======== Material shown

-- ==== Sys2Proof/Laws/TouchOptics.lean ====
section
/-! SUPPORT. Which parts of the state each operation of Machine/Optics.lean changes. -/

namespace Sys2Proof.Machine

theorem State.setCarrier_touches (s : State) (t : Nat) (rx : Bool) (home c : Nat) : OnlyTouches [.optics] s
    (State.setCarrier s t rx home c) := by
  unfold State.setCarrier
  try dsimp only
  repeat' first
    | with_reducible exact .refl _ _
    | with_reducible assumption
    | with_reducible apply OnlyTouches.ite
    | with_reducible intro _
    | split
    | (with_reducible apply OnlyTouches.put_optics; · decide)

theorem State.packEvent_touches (s : State) (e : Nat) (o : Obj) (arg : Nat) : OnlyTouches [.objs, .dict,
    .host] s (State.packEvent s e o arg) := by
  unfold State.packEvent
  try dsimp only
  repeat' first
    | with_reducible exact .refl _ _
    | with_reducible assumption
    | (with_reducible apply OnlyTouches.after (State.eventAt_touches _ _ _ _ _); · decide)
    | with_reducible intro _

theorem State.checkPack_touches (s : State) (e : Nat) : OnlyTouches [.objs, .optics, .dict, .host] s
    (State.checkPack s e) := by
  unfold State.checkPack
  try dsimp only
  repeat' first
    | with_reducible exact .refl _ _
    | with_reducible assumption
    | (with_reducible apply OnlyTouches.after (State.setPack_touches _ _ _); · decide)
    | (with_reducible apply OnlyTouches.after (State.packEvent_touches _ _ _ _); · decide)
    | with_reducible apply OnlyTouches.ite
    | with_reducible intro _
    | split
    | with_reducible refine OnlyTouches.pair (by assumption) ?_
    | dsimp only

theorem execPackInsert_touches (e : Engine) (ident : PackIdentity) (s : State) : StepTouches [.objs,
    .optics, .dict, .host] s (execPackInsert e ident s) := by
  unfold execPackInsert
  try dsimp only
  repeat' first
    | with_reducible apply OnlyTouches.ofNext
    | with_reducible exact .refl _ _
    | with_reducible assumption
    | (with_reducible apply OnlyTouches.after (State.modEngine_touches _ _ _); · decide)
    | (with_reducible apply OnlyTouches.after (State.setPack_touches _ _ _); · decide)
    | (with_reducible apply OnlyTouches.after (State.checkPack_touches _ _); · decide)
    | with_reducible apply OnlyTouches.ite
    | with_reducible apply OnlyTouches.iteStep
    | with_reducible intro _
    | split
    | with_reducible refine OnlyTouches.pair (by assumption) ?_
    | dsimp only

theorem State.openShutters_touches (s : State) (e : Nat) : OnlyTouches [.optics] s (State.openShutters s e)
    := by
  unfold State.openShutters
  try dsimp only
  repeat' first
    | with_reducible exact .refl _ _
    | with_reducible assumption
    | with_reducible apply OnlyTouches.each
    | (with_reducible apply OnlyTouches.after (State.modFiber_touches _ _ _); · decide)
    | with_reducible apply OnlyTouches.ite
    | with_reducible intro _
    | split

theorem State.engineUp_touches (s : State) (e : Nat) (fresh : Bool) : OnlyTouches [.optics, .ports,
    .ledger] s (State.engineUp s e fresh) := by
  unfold State.engineUp
  try dsimp only
  repeat' first
    | with_reducible exact .refl _ _
    | with_reducible assumption
    | with_reducible apply OnlyTouches.fold
    | with_reducible apply OnlyTouches.foldPair
    | (with_reducible apply OnlyTouches.after (State.modPort_touches _ _ _); · decide)
    | (with_reducible apply OnlyTouches.after (State.modEngine_touches _ _ _); · decide)
    | (with_reducible apply OnlyTouches.after (State.dropped_touches _ _ _ _); · decide)
    | (with_reducible apply OnlyTouches.after (State.portLanes_touches _ _); · decide)
    | (with_reducible apply OnlyTouches.after (State.setCarrier_touches _ _ _ _ _); · decide)
    | with_reducible apply OnlyTouches.ite
    | with_reducible intro _
    | split
    | with_reducible refine OnlyTouches.pair (by assumption) ?_
    | dsimp only

theorem State.packLit_touches (s : State) (e : Nat) : OnlyTouches [.optics, .ports, .ledger] s
    (State.packLit s e) := by
  unfold State.packLit
  try dsimp only
  repeat' first
    | with_reducible exact .refl _ _
    | with_reducible assumption
    | (with_reducible apply OnlyTouches.after (State.modPack_touches _ _ _); · decide)
    | (with_reducible apply OnlyTouches.after (State.openShutters_touches _ _); · decide)
    | (with_reducible apply OnlyTouches.after (State.engineUp_touches _ _ _); · decide)
    | with_reducible intro _
    | with_reducible refine OnlyTouches.pair (by assumption) ?_
    | dsimp only

theorem State.packStage_touches (s : State) (e : Nat) : OnlyTouches [.optics, .ports, .warden, .ledger] s
    (State.packStage s e) := by
  unfold State.packStage
  try dsimp only
  repeat' first
    | with_reducible exact .refl _ _
    | with_reducible assumption
    | with_reducible apply OnlyTouches.when
    | (with_reducible apply OnlyTouches.after (State.modEngine_touches _ _ _); · decide)
    | (with_reducible apply OnlyTouches.after (State.setPack_touches _ _ _); · decide)
    | (with_reducible apply OnlyTouches.after (State.askTally_touches _ _ _); · decide)
    | (with_reducible apply OnlyTouches.afterPair (State.askTally_touches _ _ _); (first | assumption | decide); (first | assumption | decide))
    | (with_reducible apply OnlyTouches.after (State.packLit_touches _ _); · decide)
    | with_reducible apply OnlyTouches.ite
    | with_reducible intro _
    | split
    | with_reducible refine OnlyTouches.pair (by assumption) ?_
    | dsimp only

theorem execPackStartStage_touches (e : Engine) (s : State) : StepTouches [.optics, .ports, .warden,
    .ledger] s (execPackStartStage e s) := by
  unfold execPackStartStage
  try dsimp only
  repeat' first
    | with_reducible apply OnlyTouches.ofNext
    | with_reducible exact .refl _ _
    | with_reducible assumption
    | (with_reducible apply OnlyTouches.after (State.packStage_touches _ _); · decide)
    | with_reducible intro _
    | with_reducible refine OnlyTouches.pair (by assumption) ?_
    | dsimp only

theorem State.packPrepare_touches (s : State) (e : Nat) : OnlyTouches [.optics] s (State.packPrepare s e)
    := by
  unfold State.packPrepare
  try dsimp only
  repeat' first
    | with_reducible exact .refl _ _
    | with_reducible assumption
    | (with_reducible apply OnlyTouches.after (State.modPack_touches _ _ _); · decide)
    | with_reducible apply OnlyTouches.ite
    | with_reducible intro _
    | split
    | with_reducible refine OnlyTouches.pair (by assumption) ?_
    | dsimp only

theorem State.packBoundary_touches (s : State) (e : Nat) : OnlyTouches [.optics, .ports] s
    (State.packBoundary s e) := by
  unfold State.packBoundary
  try dsimp only
  repeat' first
    | with_reducible exact .refl _ _
    | with_reducible assumption
    | with_reducible apply OnlyTouches.each
    | (with_reducible apply OnlyTouches.after (State.modPort_touches _ _ _); · decide)
    | (with_reducible apply OnlyTouches.after (State.modPack_touches _ _ _); · decide)
    | with_reducible apply OnlyTouches.ite
    | with_reducible intro _
    | split
    | with_reducible refine OnlyTouches.pair (by assumption) ?_
    | dsimp only

theorem State.dropEngine_touches (s : State) (e : Nat) : OnlyTouches [.objs, .time, .lanes, .remaps,
    .ports, .switch, .coll, .mem, .ledger, .dict, .host] s (State.dropEngine s e) := by
  unfold State.dropEngine
  try dsimp only
  repeat' first
    | with_reducible exact .refl _ _
    | with_reducible assumption
    | with_reducible apply OnlyTouches.fold
    | with_reducible apply OnlyTouches.foldPair
    | (with_reducible apply OnlyTouches.after (State.modPort_touches _ _ _); · decide)
    | (with_reducible apply OnlyTouches.after (State.dropped_touches _ _ _ _); · decide)
    | (with_reducible apply OnlyTouches.after (State.dropOut_touches _ _ _); · decide)
    | with_reducible apply OnlyTouches.ite
    | with_reducible intro _
    | split
    | with_reducible refine OnlyTouches.pair (by assumption) ?_
    | dsimp only

theorem State.dropMoves_touches (s : State) (e : Nat) : OnlyTouches [.optics, .warden] s (State.dropMoves s
    e) := by
  unfold State.dropMoves
  try dsimp only
  repeat' first
    | with_reducible exact .refl _ _
    | with_reducible assumption
    | with_reducible apply OnlyTouches.each
    | (with_reducible apply OnlyTouches.after (State.modFiber_touches _ _ _); · decide)
    | (with_reducible apply OnlyTouches.after (State.dropSteps_touches _ _); · decide)
    | with_reducible intro _
    | split
    | (with_reducible apply OnlyTouches.put_optics; · decide)

theorem State.lasersOff_touches (s : State) (e : Nat) : OnlyTouches [.objs, .time, .optics, .lanes,
    .remaps, .ports, .switch, .coll, .mem, .warden, .ledger, .dict, .host] s (State.lasersOff s e) := by
  unfold State.lasersOff
  try dsimp only
  repeat' first
    | with_reducible exact .refl _ _
    | with_reducible assumption
    | (with_reducible apply OnlyTouches.after (State.modEngine_touches _ _ _); · decide)
    | (with_reducible apply OnlyTouches.after (State.modPack_touches _ _ _); · decide)
    | (with_reducible apply OnlyTouches.after (State.dropEngine_touches _ _); · decide)
    | (with_reducible apply OnlyTouches.after (State.dropMoves_touches _ _); · decide)
    | with_reducible intro _
    | with_reducible refine OnlyTouches.pair (by assumption) ?_
    | dsimp only

theorem State.preparedNow_touches (s : State) (e : Nat) : OnlyTouches [.objs, .time, .optics, .lanes,
    .remaps, .ports, .switch, .coll, .mem, .warden, .ledger, .dict, .host] s (State.preparedNow s e) := by
  unfold State.preparedNow
  try dsimp only
  repeat' first
    | with_reducible exact .refl _ _
    | with_reducible assumption
    | with_reducible apply OnlyTouches.each
    | (with_reducible apply OnlyTouches.after (State.modEngine_touches _ _ _); · decide)
    | (with_reducible apply OnlyTouches.after (State.modPack_touches _ _ _); · decide)
    | (with_reducible apply OnlyTouches.after (State.modFiber_touches _ _ _); · decide)
    | (with_reducible apply OnlyTouches.after (State.lasersOff_touches _ _); · decide)
    | with_reducible apply OnlyTouches.ite
    | with_reducible intro _
    | split
    | with_reducible refine OnlyTouches.pair (by assumption) ?_
    | dsimp only

theorem execPackPrepareDrainEnd_touches (e : Engine) (s : State) : StepTouches [.objs, .time, .optics,
    .lanes, .remaps, .ports, .switch, .coll, .mem, .warden, .ledger, .dict, .host] s
    (execPackPrepareDrainEnd e s) := by
  unfold execPackPrepareDrainEnd
  try dsimp only
  repeat' first
    | with_reducible apply OnlyTouches.ofNext
    | with_reducible exact .refl _ _
    | with_reducible assumption
    | (with_reducible apply OnlyTouches.after (State.preparedNow_touches _ _); · decide)
    | with_reducible intro _
    | with_reducible refine OnlyTouches.pair (by assumption) ?_
    | dsimp only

================

▶ [How to complete this task] Count how many lines of the entries include the string "home". The number is the entire answer.

▶ [Reply] 2